Portland is Maine’s largest city whose sophisticated urban skyline overlooks beautiful Casco Bay. Brick wharf buildings and cobblestone streets characteristic of the 19th century line our working waterfront. The historic Old Port district is home to a vibrant community of museums, galleries, theaters and music and an incomparable dining scene. Even for a long-time resident like me, Portland still delights and astonishes.
A small town with a big appetite
Portland’s ever-changing array of great restaurants is second only to San Francisco’s, and reflects some of the nation’s hippest culinary trends. Over the years, Portland chefs have imagined my favorite dishes: Duckfat’s Belgian fries, El Rayo’s fish tacos, 555’s truffle mac ‘n’ cheese, The Corner Room’s warm octopus with potato, and Emilitsa’s succulent Greek chicken livers. Yum.
This small city’s many chefs, bakers, farmers and food enthusiasts amateur and professional collaborate and compete to create a rich food scene that is remarkably big for its New England britches. The farm-to-table movement has more than a toehold here, with people from around the world fascinated are by our brand of sustainable agriculture in an unforgiving climate.
This fall, we hosted Tuscan chef Nicola Bochicchio and his wife Chiara, who said, Abbiamo bisogno di pi tempo a Portland!” we need more time in Portland!
Pioneers and Purveyors
Years ago, friends visited from New York.
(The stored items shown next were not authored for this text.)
-- ==== Sys2Proof/Tests/WitnessHome.lean ====
section
/-! SUPPORT. Sys2Proof/Tests/WitnessHome.lean: for each clause of the statements about the capture home and the device caching agent, a state and operands that meet its
hypotheses together: witness_<statement>_<clause>, the clauses in the order in which the statement gives them. -/
set_option Elab.async false
open Sys2Proof Sys2Proof.Machine
namespace Sys2Proof.Tests
namespace home
def l64 : Octets := List.replicate 64 6
def noE : State := { homeIdle with obj := [(key 0x7800 1, .num region), (key 0x7800 2, .num 0)] }
def tx0 (s : State) : Txn := (s.txn (region + 128)).getD ⟨0, none, [], [], false⟩
def s17 : Snoop := ⟨17, true, 1, 4000⟩
def s18 : Snoop := ⟨18, true, 2, 4000⟩
def own17 : FilterEntry := ⟨0, 2, 17, [17], true, false⟩
def line9 (n : Nat) : DescLine := ⟨n, List.replicate 64 3, 0⟩
def snpS : State := snooping shared
def v1 : Waiter := ⟨region + 128, 0, lm 3, none, false, false⟩
def writing : DevReq := { asking with opc := 9, data := List.replicate 64 1 }
def writingS : State := { askingS with coh := { askingS.coh with reqs := [(9, writing)] } }
def bl : BufLine := ⟨0, 0, 128, List.replicate 64 9⟩

theorem witness_UncachedAccessesToCaptureMemory_a :
    (Instr.rdU32 0 (req 132 []) = Instr.rdU32 0 (req 132 []) ∧ 1 = 1 ∨
      Instr.rdU32 0 (req 132 []) = Instr.rdU64 0 (req 132 []) ∧ 1 = 2 ∨ Instr.rdU32 0 (req 132 []) = Instr.rdUline 0 (req 132 []) ∧ 1 = 3) ∧
    (Requests homeIdle 0 1 (req 132 []) 132) ∧
    (∀ (e : FilterEntry), homeIdle.entry (homeIdle.lineAddr 132) = some e → e.st ≠ 2) := ⟨by decide +kernel, by unfold Requests Alone Arrives LineQuiet; decide +kernel, by decide +kernel⟩

theorem witness_UncachedAccessesToCaptureMemory_a2 :
    (Instr.rdU64 0 (req 128 []) = Instr.rdU32 0 (req 128 []) ∧ 2 = 1 ∨
      Instr.rdU64 0 (req 128 []) = Instr.rdU64 0 (req 128 []) ∧ 2 = 2 ∨ Instr.rdU64 0 (req 128 []) = Instr.rdUline 0 (req 128 []) ∧ 2 = 3) ∧
    (Requests homeIdle 0 2 (req 128 []) 128) ∧
    (∀ (e : FilterEntry), homeIdle.entry (homeIdle.lineAddr 128) = some e → e.st ≠ 2) := ⟨by decide +kernel, by unfold Requests Alone Arrives LineQuiet; decide +kernel, by decide +kernel⟩

theorem witness_UncachedAccessesToCaptureMemory_a3 :
    (Instr.rdUline 0 (req 128 []) = Instr.rdU32 0 (req 128 []) ∧ 3 = 1 ∨
      Instr.rdUline 0 (req 128 []) = Instr.rdU64 0 (req 128 []) ∧ 3 = 2 ∨ Instr.rdUline 0 (req 128 []) = Instr.rdUline 0 (req 128 []) ∧ 3 = 3) ∧
    (Requests homeIdle 0 3 (req 128 []) 128) ∧
    (∀ (e : FilterEntry), homeIdle.entry (homeIdle.lineAddr 128) = some e → e.st ≠ 2) := ⟨by decide +kernel, by unfold Requests Alone Arrives LineQuiet; decide +kernel, by decide +kernel⟩

theorem witness_UncachedAccessesToCaptureMemory_b :
    (Instr.rdUline 0 (req 128 []) = Instr.rdU32 0 (req 128 []) ∧ 3 = 1 ∨
      Instr.rdUline 0 (req 128 []) = Instr.rdU64 0 (req 128 []) ∧ 3 = 2 ∨ Instr.rdUline 0 (req 128 []) = Instr.rdUline 0 (req 128 []) ∧ 3 = 3) ∧
    (Requests (entryAt 128 owned homeIdle) 0 3 (req 128 []) 128) ∧
    ((entryAt 128 owned homeIdle).entry ((entryAt 128 owned homeIdle).lineAddr 128) = some owned) ∧
    (owned.st = 2) := ⟨by decide +kernel, by unfold Requests Alone Arrives LineQuiet; decide +kernel, by decide +kernel, by decide +kernel⟩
I asked if they enjoyed the art museum. “That was okay,” they said, but they wanted to tell me about the duck frisee salad at Hugo’s restaurant. “Did you visit the Old Port and explore the galleries and boutiques?” I asked. “Yes, of course,” they said, but first they wanted to tell me about that pork belly at Fore Street restaurant. It then began to dawn on me that Portland was suddenly on the culinary map.
Early on, Fore Street Restaurant in the Old Port placed Portland among the culinary vanguard with a fresh take on local fare. Late nights with friends over big bowls of Chef Sam Hayward’s Bang’s Island mussels (applewood roasted with almonds, butter and vermouth) are treasured memories.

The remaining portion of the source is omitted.